--- Problem to work on ---
Repeat the records below verbatim.

--- Given data ---
********
/-- What an operand field is to its instruction. The number is how many 32-bit registers a V or O operand
covers: 1, 2 or 4 (R100). -/
inductive Role where
  | dst (n : Nat)        -- destination of groups 0 and 1: V, O or S
  | dstVO (n : Nat)      -- destination V or O
  | dstVOS (n : Nat)     -- destination V or O, or S written once
  | dstSV                -- SRD's destination: S or V
  | dstS                 -- destination S
  | dstP                 -- predicate destination
  | dstP06               -- predicate destination P0–P6
  | dstP06Zero           -- P0–P6, or ZERO for none
  | link                 -- CALL's link: S, or ZERO in a drover
  | counter              -- DBNZ's counter: S, read and written
  | src (n : Nat)        -- any per-lane or uniform source
  | uni                  -- uniform source (R104)
  | uniCopy              -- uniform source of a copy (R246)
  | copyOrQueue          -- CPGATH's index source
  | sOrZero
  | sOnly
  | sEven
  | voSrc (n : Nat)      -- V or O source
  | joinSrc              -- TEND's address: a V or O pair, S or LIT (R360)
  | predSrc
  | litOnly
  | zeroOnly
  | tile
  | tilePair
  deriving DecidableEq, Repr

/-- The role is written, not read. DBNZ's counter is both. -/
def Role.isDest : Role → Bool
  | .dst _ | .dstVO _ | .dstVOS _ | .dstSV | .dstS | .dstP | .dstP06 | .dstP06Zero | .link | .counter => true
  | _ => false

/-- A special register with one value per lane (R102): %lane, %widlo, %widhi, %fabs. -/
def specialPerLane (n : BitVec 5) : Bool := n == 0 || n == 7 || n == 8 || n == 22

/-- A special register of 64 bits (R102): %team, %wp, %chout, %round, %clk, %utvec, %traparea. -/
def special64 (n : BitVec 5) : Bool :=
  n == 2 || (12 ≤ n.toNat && n.toNat ≤ 19) || n == 23 || n == 25 || n == 26 || n == 27

/-- The uniform sources (R104). -/
def Operand.uniform : Operand → Bool
  | .s _ | .q _ | .zero | .lit _ | .imm _ => true
  | .special n => !(specialPerLane n) && n.toNat < 28
  | _ => false

/-- A V or O operand that covers `n` registers names a register aligned to `n` (R100). -/
def Operand.aligned (n : Nat) : Operand → Bool
  | .v r => r.toNat % n == 0
  | .o r => r.toNat % n == 0 && decide (r.toNat + n ≤ 8)
  | _ => true

/-- The operand may stand in the role (R103, R230). -/
def Role.allows (r : Role) (x : Operand) : Bool :=
  match r, x with
  | .dst n, .v _ | .dst n, .o _ | .dstVO n, .v _ | .dstVO n, .o _ | .dstVOS n, .v _ | .dstVOS n, .o _ => x.aligned n
  | .dst _, .s _ | .dstVOS _, .s _ | .dstS, .s _ | .link, .s _ | .link, .zero | .counter, .s _ => true
  | .dstSV, .s _ | .dstSV, .v _ => true
  | .dstP, .p _ => true
  | .dstP06, .p n => n != 7
  | .dstP06Zero, .p n => n != 7
  | .dstP06Zero, .zero => true
  | .src n, .v _ | .src n, .o _ => x.aligned n
  | .src n, .l | .src n, .prev _ | .src n, .s _ | .src n, .q _ | .src n, .zero | .src n, .lit _ | .src n, .imm _ =>
    decide (n ≤ 2)
  | .src n, .special k => decide (n ≤ 2) && k.toNat < 28
  | .uni, y => y.uniform
  | .uniCopy, .s _ | .uniCopy, .zero | .uniCopy, .lit _ | .uniCopy, .imm _ => true
  | .copyOrQueue, .s _ | .copyOrQueue, .zero | .copyOrQueue, .lit _ | .copyOrQueue, .imm _
  | .copyOrQueue, .q _ => true
  | .sOrZero, .s _ | .sOrZero, .zero | .sOnly, .s _ => true
  | .sEven, .s n => n.toNat % 2 == 0
  | .voSrc n, .v _ | .voSrc n, .o _ => x.aligned n
  | .joinSrc, .v _ | .joinSrc, .o _ => x.aligned 2
  | .joinSrc, .s _ | .joinSrc, .lit _ => true
  | .predSrc, .p _ => true
  | .litOnly, .lit _ => true
  | .zeroOnly, .zero => true
  | .tile, .acc _ => true
  | .tilePair, .acc n => n.toNat % 2 == 0
  | _, _ => false

/-- How many registers a value of an integer type covers (R236). -/
def IntTy.regs : IntTy → Nat
  | .s32 | .u32 => 1
  | .s64 | .u64 => 2

/-- How many registers a value of a float type covers (R231, R236). -/
def FloatTy.regs : FloatTy → Nat
  | .f64 => 2
  | _ => 1

/-- Registers of a 32-bit or a 64-bit operand. -/
def regsOf (w64 : Bool) : Nat := if w64 then 2 else 1

/-- Registers of an operand of an access size (R303, R304). -/
def Size.regs : Size → Nat
  | .b64 => 2
  | .b128 => 4
  | _ => 1

/-- Bytes of an access size. -/
def Size.bytes : Size → Nat
  | .b8 => 1
  | .b16 => 2
  | .b32 => 4
  | .b64 => 8
  | .b128 => 16

/-- The width of an atomic operation is 64 bits (R306). -/
def AtomOp.wide : AtomOp → Bool
  | .addU64 | .exchB64 | .faddF64 => true
  | _ => false

/-- Bytes of an LDF element (R311). -/
def FoldTy.bytes : FoldTy → Nat
  | .f16 | .bf16 => 2
  | .s32 | .u32 | .f32 => 4
  | .f64 | .s64 => 8

/-- Registers of an address in a space (R244). -/
def Space.addrRegs : Space → Nat
  | .global => 2
  | _ => 1

/-- Registers of an atomic's address: a scratchpad offset at team scope, a global address otherwise (R307). -/
def Scope.addrRegs : Scope → Nat
  | .team => 1
  | _ => 2

/-- The role of POST's and SPAWN's C field (R356). -/
def PostTarget.role : PostTarget → Role
  | .core => .uni
  | _ => .zeroOnly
********
--- Written solution ---
/-- What an operand field is to its instruction. The number is how many 32-bit registers a V or O operand
covers: 1, 2 or 4 (R100). -/
inductive Role where
  | dst (n : Nat)        -- destination of groups 0 and 1: V, O or S
  | dstVO (n : Nat)      -- destination V or O
  | dstVOS (n : Nat)     -- destination V or O, or S written once
  | dstSV                -- SRD's destination: S or V
  | dstS                 -- destination S
  | dstP                 -- predicate destination
  | dstP06               -- predicate destination P0–P6
  | dstP06Zero           -- P0–P6, or ZERO for none
  | link                 -- CALL's link: S, or ZERO in a drover
  | counter              -- DBNZ's counter: S, read and written
  | src (n : Nat)        -- any per-lane or uniform source
  | uni                  -- uniform source (R104)
  | uniCopy              -- uniform source of a copy (R246)
  | copyOrQueue          -- CPGATH's index source
  | sOrZero
  | sOnly
  | sEven
  | voSrc (n : Nat)      -- V or O source
  | joinSrc              -- TEND's address: a V or O pair, S or LIT (R360)
  | predSrc
  | litOnly
  | zeroOnly
  | tile
  | tilePair
  deriving DecidableEq, Repr

/-- The role is written, not read. DBNZ's counter is both. -/
def Role.isDest : Role → Bool
  | .dst _ | .dstVO _ | .dstVOS _ | .dstSV | .dstS | .dstP | .dstP06 | .dstP06Zero | .link | .counter => true
  | _ => false

/-- A special register with one value per lane (R102): %lane, %widlo, %widhi, %fabs. -/
def specialPerLane (n : BitVec 5) : Bool := n == 0 || n == 7 || n == 8 || n == 22

/-- A special register of 64 bits (R102): %team, %wp, %chout, %round, %clk, %utvec, %traparea. -/
def special64 (n : BitVec 5) : Bool :=
  n == 2 || (12 ≤ n.toNat && n.toNat ≤ 19) || n == 23 || n == 25 || n == 26 || n == 27

/-- The uniform sources (R104). -/
def Operand.uniform : Operand → Bool
  | .s _ | .q _ | .zero | .lit _ | .imm _ => true
  | .special n => !(specialPerLane n) && n.toNat < 28
  | _ => false

/-- A V or O operand that covers `n` registers names a register aligned to `n` (R100). -/
def Operand.aligned (n : Nat) : Operand → Bool
  | .v r => r.toNat % n == 0
  | .o r => r.toNat % n == 0 && decide (r.toNat + n ≤ 8)
  | _ => true

/-- The operand may stand in the role (R103, R230). -/
def Role.allows (r : Role) (x : Operand) : Bool :=
  match r, x with
  | .dst n, .v _ | .dst n, .o _ | .dstVO n, .v _ | .dstVO n, .o _ | .dstVOS n, .v _ | .dstVOS n, .o _ => x.aligned n
  | .dst _, .s _ | .dstVOS _, .s _ | .dstS, .s _ | .link, .s _ | .link, .zero | .counter, .s _ => true
  | .dstSV, .s _ | .dstSV, .v _ => true
  | .dstP, .p _ => true
  | .dstP06, .p n => n != 7
  | .dstP06Zero, .p n => n != 7
  | .dstP06Zero, .zero => true
  | .src n, .v _ | .src n, .o _ => x.aligned n
  | .src n, .l | .src n, .prev _ | .src n, .s _ | .src n, .q _ | .src n, .zero | .src n, .lit _ | .src n, .imm _ =>
    decide (n ≤ 2)
  | .src n, .special k => decide (n ≤ 2) && k.toNat < 28
  | .uni, y => y.uniform
  | .uniCopy, .s _ | .uniCopy, .zero | .uniCopy, .lit _ | .uniCopy, .imm _ => true
  | .copyOrQueue, .s _ | .copyOrQueue, .zero | .copyOrQueue, .lit _ | .copyOrQueue, .imm _
  | .copyOrQueue, .q _ => true
  | .sOrZero, .s _ | .sOrZero, .zero | .sOnly, .s _ => true
  | .sEven, .s n => n.toNat % 2 == 0
  | .voSrc n, .v _ | .voSrc n, .o _ => x.aligned n
  | .joinSrc, .v _ | .joinSrc, .o _ => x.aligned 2
  | .joinSrc, .s _ | .joinSrc, .lit _ => true
  | .predSrc, .p _ => true
  | .litOnly, .lit _ => true
  | .zeroOnly, .zero => true
  | .tile, .acc _ => true
  | .tilePair, .acc n => n.toNat % 2 == 0
  | _, _ => false

/-- How many registers a value of an integer type covers (R236). -/
def IntTy.regs : IntTy → Nat
  | .s32 | .u32 => 1
  | .s64 | .u64 => 2

/-- How many registers a value of a float type covers (R231, R236). -/
def FloatTy.regs : FloatTy → Nat
  | .f64 => 2
  | _ => 1

/-- Registers of a 32-bit or a 64-bit operand. -/
def regsOf (w64 : Bool) : Nat := if w64 then 2 else 1

/-- Registers of an operand of an access size (R303, R304). -/
def Size.regs : Size → Nat
  | .b64 => 2
  | .b128 => 4
  | _ => 1

/-- Bytes of an access size. -/
def Size.bytes : Size → Nat
  | .b8 => 1
  | .b16 => 2
  | .b32 => 4
  | .b64 => 8
  | .b128 => 16

/-- The width of an atomic operation is 64 bits (R306). -/
def AtomOp.wide : AtomOp → Bool
  | .addU64 | .exchB64 | .faddF64 => true
  | _ => false

/-- Bytes of an LDF element (R311). -/
def FoldTy.bytes : FoldTy → Nat
  | .f16 | .bf16 => 2
  | .s32 | .u32 | .f32 => 4
  | .f64 | .s64 => 8

/-- Registers of an address in a space (R244). -/
def Space.addrRegs : Space → Nat
  | .global => 2
  | _ => 1

/-- Registers of an atomic's address: a scratchpad offset at team scope, a global address otherwise (R307). -/
def Scope.addrRegs : Scope → Nat
  | .team => 1
  | _ => 2

/-- The role of POST's and SPAWN's C field (R356). -/
def PostTarget.role : PostTarget → Role
  | .core => .uni
  | _ => .zeroOnly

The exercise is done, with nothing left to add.